Jogos de poder, créditos de carbono
Créditos de carbono viraram vitrine ambiental para países ricos, enquanto o Brasil corre o risco de trocar produção e soberania por um mercado restrito, incerto e subordinado a interesses externos.

Créditos de carbono viraram vitrine ambiental para países ricos, enquanto o Brasil corre o risco de trocar produção e soberania por um mercado restrito, incerto e subordinado a interesses externos
Os créditos de carbono foram promovidos como uma ferramenta de incentivo capaz de recompensar práticas benéficas, a partir do Protocolo de Kyoto (1997), o que foi reafirmado no Acordo de Paris (2015). A ferramenta, porém, vem sofrendo críticas diversas. O professor de direito da Fundação Getúlio Vargas (FGV), Daniel Vargas, apontou em entrevista para Forbes que a postura dos estados europeus também mudou nesse quesito.
“A Europa, que estimulava fortemente a adoção do mercado de carbono por outros países, mudou o script e começou a adotar medidas unilaterais para fazer valer a sua expectativa ambiental”, diz o professor. Isto é, os governos europeus julgaram os incentivos financeiros insuficientes e decidiram por medidas mais duras para pressionar outros países a adotar medidas ambientais.

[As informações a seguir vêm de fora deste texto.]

-- ==== Sys2Proof/Tests/Slice0.lean ====
section
/-! SUPPORT. Tests: the decoder on the words of the opcode map, ill-formed configurations, vectors of
spec/95_test_vectors.md (each test names its vector), and for every statement with hypotheses a witness that meets
them. -/

namespace Sys2Proof.Tests

open Sys2Proof Sys2Proof.Machine

/-! ### Fixtures -/

/-- Fixture Z: every profile byte zero. -/
def profileZ : Profile where
  mfr := Vector.replicate 2 0
  product := Vector.replicate 2 0
  serial := Vector.replicate 4 0
  date := Vector.replicate 2 0
  version := Vector.replicate 2 0
  display := Vector.replicate 5 0
  color := Vector.replicate 10 0
  established := Vector.replicate 3 0
  standard := Vector.replicate 16 0
  dtdTail := Vector.replicate 6 0
  nameDesc := Vector.replicate 18 0
  rangeDesc := Vector.replicate 18 0
  fillerDesc := Vector.replicate 18 0
  extCount := 0

/-- The fixtures default + Z + S, at an arbitrary base. -/
def cfgZS : Cfg where
  rateSet := [60, 120, 144, 240]
  clockRounding := .nearestTiesEven
  hSyncOffset := 48
  hSyncPulse := 32
  vSyncOffset := 3
  vSyncPulse := 10
  profile := profileZ
  base := 0x4000

/-- `cfgZS` with another rate set. -/
def cfgRates (l : List Nat) : Cfg := { cfgZS with rateSet := l }

/-- The block after reset under the fixtures. -/
def fresh : State := State.resetWith cfgZS

/-- After reset, with operands for ENCODE and DERIVE. -/
def args (h v r : Word) : State := ((fresh.setArgHact h).setArgVact v).setArgRate r

/-- After reset, with a presented block. -/
def presented (b : Vector Byte 128) (len : Word) : State := (fresh.setInBuf b).setInLen len

/-- After reset, with the host's next inputs. -/
def sends (l : List HostInput) : State := fresh.setPending l

/-- The smallest valid block (V-V10): the header, zeros, and the checksum 06. -/
def small : Vector Byte 128 :=
  ⟨(([0x00, 0xFF, 0xFF, 0xFF, 0xFF, 0xFF, 0xFF, 0x00] ++ List.replicate 119 0x00 ++ [0x06] : List Byte)).toArray,
    by simp⟩

/-- V-U3: the header, the bytes 54..65 that mix every nibble and bit pair, and the checksum 38. -/
def mixed : Vector Byte 128 :=
  ⟨(([0x00, 0xFF, 0xFF, 0xFF, 0xFF, 0xFF, 0xFF, 0x00] ++ List.replicate 46 0x00 ++
    [0x12, 0x34, 0x56, 0x78, 0x9A, 0xBC, 0xDE, 0xF0, 0xFF, 0xEE, 0xDD, 0xCC] ++ List.replicate 61 0x00 ++
    [0x38] : List Byte)).toArray, by simp⟩

/-- The state an outcome answers. -/
def after (o : Host.Outcome State Fault Refusal) : Option State :=
  match o with
  | .next t => some t
  | .fault _ => none
  | .refused _ => none

/-- The whole `STATUS` word and `INFO` a command leaves. -/
def result (o : Host.Outcome State Fault Refusal) : Option (Word × Word) :=
  (after o).map fun t => (t.statusWord, t.info)

/-! ### The decoder -/

theorem test_decode_encode : decode 0b00000000000000000000000000000001#32 = .command .encode := by decide
theorem test_decode_validate : decode 0b00000000000000000000000000000010#32 = .command .validate := by decide
theorem test_decode_derive : decode 0b00000000000000000000000000000011#32 = .command .derive := by decide
theorem test_decode_unpack : decode 0b00000000000000000000000000000100#32 = .command .unpack := by decide

/-- V-I1 to V-I7. -/
theorem test_decode_rejects :
    decode 0x00000000 = .reservedOpcode ∧ decode 0x00000005 = .reservedOpcode ∧ decode 0x0000000F = .reservedOpcode ∧
      decode 0x00000010 = .reservedBits ∧ decode 0x00000011 = .reservedBits ∧ decode 0x80000002 = .reservedBits ∧
      decode 0xFFFFFFFF = .reservedBits := by decide

/-- The opcode table's rows, numbered as the table numbers their bits. -/
theorem test_table_words :
    decodeTableWord 32 1 = some .encode ∧ decodeTableWord 32 2 = some .validate ∧ decodeTableWord 32 3 = some .derive ∧
      decodeTableWord 32 4 = some .unpack ∧ decodeTableWord 32 5 = none ∧ decodeTableWord 32 17 = none := by decide

/-! ### Ill-formed configurations (R7 item 1) -/

theorem test_wf_default : (cfgRates [60, 120, 144, 240]).wellFormed = true := by decide
theorem test_wf_superset : (cfgRates [1, 60, 75, 120, 144, 240, 65535]).wellFormed = true := by decide
theorem test_wf_too_few : (cfgRates [60, 120, 144]).rateCountOk = false := by decide
theorem test_wf_too_many : (cfgRates ((List.range 33).map (60 + ·))).rateCountOk = false := by decide
theorem test_wf_unordered : (cfgRates [120, 60, 144, 240]).wellFormed = false := by decide
theorem test_wf_repeated : (cfgRates [60, 60, 120, 144, 240]).wellFormed = false := by decide
theorem test_wf_zero_rate : (cfgRates [0, 60, 120, 144, 240]).wellFormed = false := by decide
theorem test_wf_rate_too_large : (cfgRates [60, 120, 144, 240, 65536]).wellFormed = false := by decide
theorem test_wf_base_rate_missing : (cfgRates [60, 90, 120, 144]).wellFormed = false := by decide

/-! ### Vectors of spec/95_test_vectors.md -/

/-- V-E1: the twelve packed bytes, the checksum and the status word. -/
theorem test_encode_1080p60 :
    result (exec .encode (args 1920 1080 60)) = some (0x00001100, 0) ∧
      (after (exec .encode (args 1920 1080 60))).bind (fun t => t.out.map fun b => ((b.toList.drop 54).take 12, b[127])) =
        some ([0xD8, 0x36, 0x80, 0xA0, 0x07, 0x38, 0x2D, 0x04, 0x30, 0x20, 0x3A, 0x00], 0xDE) := by decide +kernel

/-- V-E7 and V-E11: an exact tie goes to the even clock 70; a body sum of 2048 gives the checksum 00. -/
theorem test_encode_tie_and_zero_checksum :
    (after (exec .encode (args 90 2 60))).bind (fun t => t.out.map fun b => (b[54], b[127])) = some (0x46, 0x0D) ∧
      (after (exec .encode (args 40 1080 60))).bind (fun t => t.out.map fun b => b[127]) = some 0x00 := by decide +kernel

/-- V-E15, V-E17, V-E23, V-E24: each error, with its status word and `INFO`. -/
theorem wit_EncodeOutcome_errors :
    result (exec .encode (args 4096 100 60)) = some (0x00001012, 4096) ∧
      result (exec .encode (args 100 4096 60)) = some (0x00001022, 4096) ∧
      result (exec .encode (args 1920 1080 0x1003C)) = some (0x00001001, 0x1003C) ∧
      result (exec .encode (args 3840 2160 120)) = some (0x00001032, 105840) := by decide +kernel

/-- V-D9: the clock needs more than 32 bits. -/
theorem test_derive_wide :
    (after (exec .derive (args 65535 65535 240))).bind (fun t => t.dGroup) =
      some { hTotal := 65695, vTotal := 65580, pclk := 0xF0BE699EC0, clk10k := 0x0629BD12, clkFits := false } := by
  decide +kernel

/-- V-D5, V-D10 and V-D13: the tie, the 16-bit limit and the first value above it. -/
theorem test_derive_tie_and_limit :
    (after (exec .derive (args 90 2 60))).bind (fun t => t.dGroup.map (·.clk10k)) = some 70 ∧
      result (exec .derive (args 65535 0 60)) = some (0x00003A00, 0) ∧
      result (exec .derive (args 65536 1080 60)) = some (0x00003012, 65536) := by decide +kernel

/-- V-V6 and V-V3 on a block like the vectors': a wrong sum reports the sum, a wrong length the length. -/
theorem test_validate_sum_and_length :
    result (exec .validate (presented (small.set 127 0x28) 128)) = some (0x00002005, 34) ∧
      result (exec .validate (presented small 129)) = some (0x00002003, 129) := by decide +kernel

/-- V-V10, V-V4a and V-V9: the smallest valid block, the reset buffer, and the length before the header. -/
theorem test_validate_order :
    result (exec .validate (presented small 128)) = some (0x00002000, 0) ∧
      result (exec .validate (presented (Vector.replicate 128 0) 128)) = some (0x00002004, 0) ∧
      result (exec .validate (presented (small.set 0 0x01) 127)) = some (0x00002003, 127) := by decide +kernel

/-- V-U3: every nibble and every bit pair. -/
theorem test_unpack_mixed :
    (after (exec .unpack (presented mixed 128))).bind (fun t => t.uGroup) =
      some { clock10k := 13330, hact := 2646, hblank := 2424, vact := 188, vblank := 4062, hso := 1023, hsp := 238,
             vso := 61, vsp := 13 } := by decide +kernel

/-- V-U6: a wrong length leaves the U group invalid. -/
theorem test_unpack_length :
    result (exec .unpack (presented mixed 127)) = some (0x00004003, 127) := by decide +kernel

/-- V-I5 on a fresh block: a legal opcode under nonzero reserved bits runs no command. -/
theorem test_illegal_word :
    result (step (sends [.write 0x000 4 0x00000011])) = some (0x00001006, 0x00000011) := by decide +kernel

/-- V-B18: the window is little-endian. -/
theorem test_window_write :
    (after (step (sends [.write 0x20C 4 0x12345678]))).map (fun t => (t.inBuf.toList.drop 12).take 4) =
      some [0x78, 0x56, 0x34, 0x12] := by decide +kernel

/-- V-B6, V-B7, V-B9, V-B11, V-B14 and V-B20: bus errors of each step of R56, recorded at `BASE + off`. -/
theorem test_bus_errors :
    [HostInput.write 0x006 4 5, .write 0x00C 2 5, .read 0x038 4, .write 0x004 4 1, .read 0x020 4, .write 0x001 4 1].map
        (fun x => (after (step (sends [x]))).map (·.faultLog)) =
      [some [.busError 0x4006], some [.busError 0x400C], some [.busError 0x4038], some [.busError 0x4004],
        some [.busError 0x4020], some [.busError 0x4001]] := by decide +kernel

/-- V-B1 to V-B4: reads after reset. -/
theorem test_reset_reads :
    [HostInput.read 0x004 4, .read 0x000 4, .read 0x01C 4, .read 0x08C 4, .read 0x090 4].map
        (fun x => (after (step (sends [x]))).map (·.responses)) =
      [some [.data 0x0000000F], some [.data 0], some [.data 4], some [.data 240], some [.data 0]] := by decide +kernel

/-- R120, R121, R122: the spec's own examples of the packing functions. -/
theorem test_packing_examples :
  packClock 14040 = [0xD8, 0x36] ∧ packClock 47045 = [0xC5, 0xB7] ∧
    packPair 1920 160 = [0x80, 0xA0, 0x07] ∧ packPair 1080 45 = [0x38, 0x2D, 0x04] ∧
    packSync 48 32 3 10 = [0x30, 0x20, 0x3A, 0x00] ∧ packSync 1023 63 15 15 = [0xFF, 0x3F, 0xFF, 0xC0] := by decide

/-- R89: the spec's example of a program's encoding. -/
theorem test_host_program_encoding :
  programTriples (expand (.encode 1920 1080 60)) =
    [⟨.w, 0x00C, some 0x00000780⟩, ⟨.w, 0x010, some 0x00000438⟩, ⟨.w, 0x014, some 0x0000003C⟩,
      ⟨.w, 0x000, some 0x00000001⟩] := by decide

/-- Program P7's encoding; its second transaction has the size 2. Its seventh line names `U_HACT`, its encoding the offset
0x040 (notes/assumptions/21.md): the offset is taken here. -/
theorem test_host_program_encoding_P7 :
    programTriples [wrAt 0x006 5, .write 0x00C 2 5, rdAt 0x038, wr .status 1, wr .rateCount 1, rd .dHtotal,
        rdAt 0x040, rd .cmd, rdAt 0x300, wr (.rateTable 0) 1] =
      [⟨.w, 0x006, some 5⟩, ⟨.w, 0x00C, some 5⟩, ⟨.r, 0x038, none⟩, ⟨.w, 0x004, some 1⟩, ⟨.w, 0x01C, some 1⟩,
        ⟨.r, 0x020, none⟩, ⟨.r, 0x040, none⟩, ⟨.r, 0x000, none⟩, ⟨.r, 0x300, none⟩, ⟨.w, 0x080, some 1⟩] := by decide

Críticos ligados às posições ambientalistas atacam os créditos de carbono por considerá-los “licenças para poluir” ou por não aceitarem que empresas como as petrolíferas ganhem legitimidade ambiental por meio de mecanismos compensatórios. Para esses críticos, as petrolíferas deveriam deixar de existir, os combustíveis fósseis ser banidos e a produção, em geral, decrescer. Algumas ONGs militantes também se dedicam a expor esquemas ligados ao mercado de carbono, sem necessariamente rejeitar sua existência regulada. Contudo, é preciso guardar ressalvas: um setor interessado em controlar o mercado, por meio da produção de regulações e da presença em organismos de controle e certificação, pode tentar impor barreiras de entrada contra players poderosos como as próprias petrolíferas. Ou seja, certas organizações podem estar interessadas em um sistema centralizado e compulsório, não apenas para garantir o máximo de reduções ou impor contribuições a todas as empresas, mas também por interesse em restringir a atuação dentro do mercado.
Como disse o professor Daniel Vargas, trata-se de “um mercado de boutique”, que beneficia poucos e ainda é permeado por incertezas.
“O grande problema que muitas vezes afeta essa discussão é querer pressupor que o modelo do que é verde e sustentável seja ditado por um ou outro país”, disse ainda o professor, oferecendo um fundamento técnico além das preocupações políticas inerentes à questão: os outros países têm solo, clima e formas de produzir diferentes das condições que imperam no Brasil.
A ideia de recompensar os países “que prestam serviços ambientais” dentro do sistema de créditos de carbono também pode ser encarada como uma forma de “colonialismo climático”: enquanto os países desenvolvidos mantêm o ritmo de suas economias, impõem o fardo de certas políticas ambientais sobre os países menos desenvolvidos. No caso dos créditos de carbono, a própria dinâmica que produz os espaços nos países em desenvolvimento é alterada em função da geração de créditos para países desenvolvidos e multinacionais, que deixam de produzir para oferecer reservas de carbono.
Com o discurso de demonização da política agrícola, existe uma tendência pela reconversão de terras produtivas em “reservas de carbono”. No Peru, cafeicultores foram expulsos para dar lugar a um projeto de créditos de carbono em Alto Mayo, na floresta amazônica. No Quênia, indígenas do povo Sengwer perderam terras para um projeto expansivo de reflorestamento. Os pesquisadores Kristen Lyons e Peter Westoby escreveram sobre comunidades que perderam acesso a terras reconvertidas para créditos de carbono em Uganda. A cobrança e a pressão climática dos países ricos sobre os países em desenvolvimento aumenta enquanto os países ricos transferem processos produtivos mais intensivos na emissão de carbono também para os países em desenvolvimento; essa realidade os pesquisadores chamaram de "colonialismo de carbono".
O mercado de carbono não é um substituto, nem sequer um prospecto otimista de “superação” da economia do agronegócio. Como disse o professor Daniel Vargas, trata-se de “um mercado de boutique”, que beneficia poucos e ainda é permeado por incertezas.
O Brasil precisa de um verdadeiro projeto de desenvolvimento — e não de perfumarias para exposição internacional que servem ao ganho de poucos. Condenados estaremos, se nos enfeitarmos com os aromas da submissão.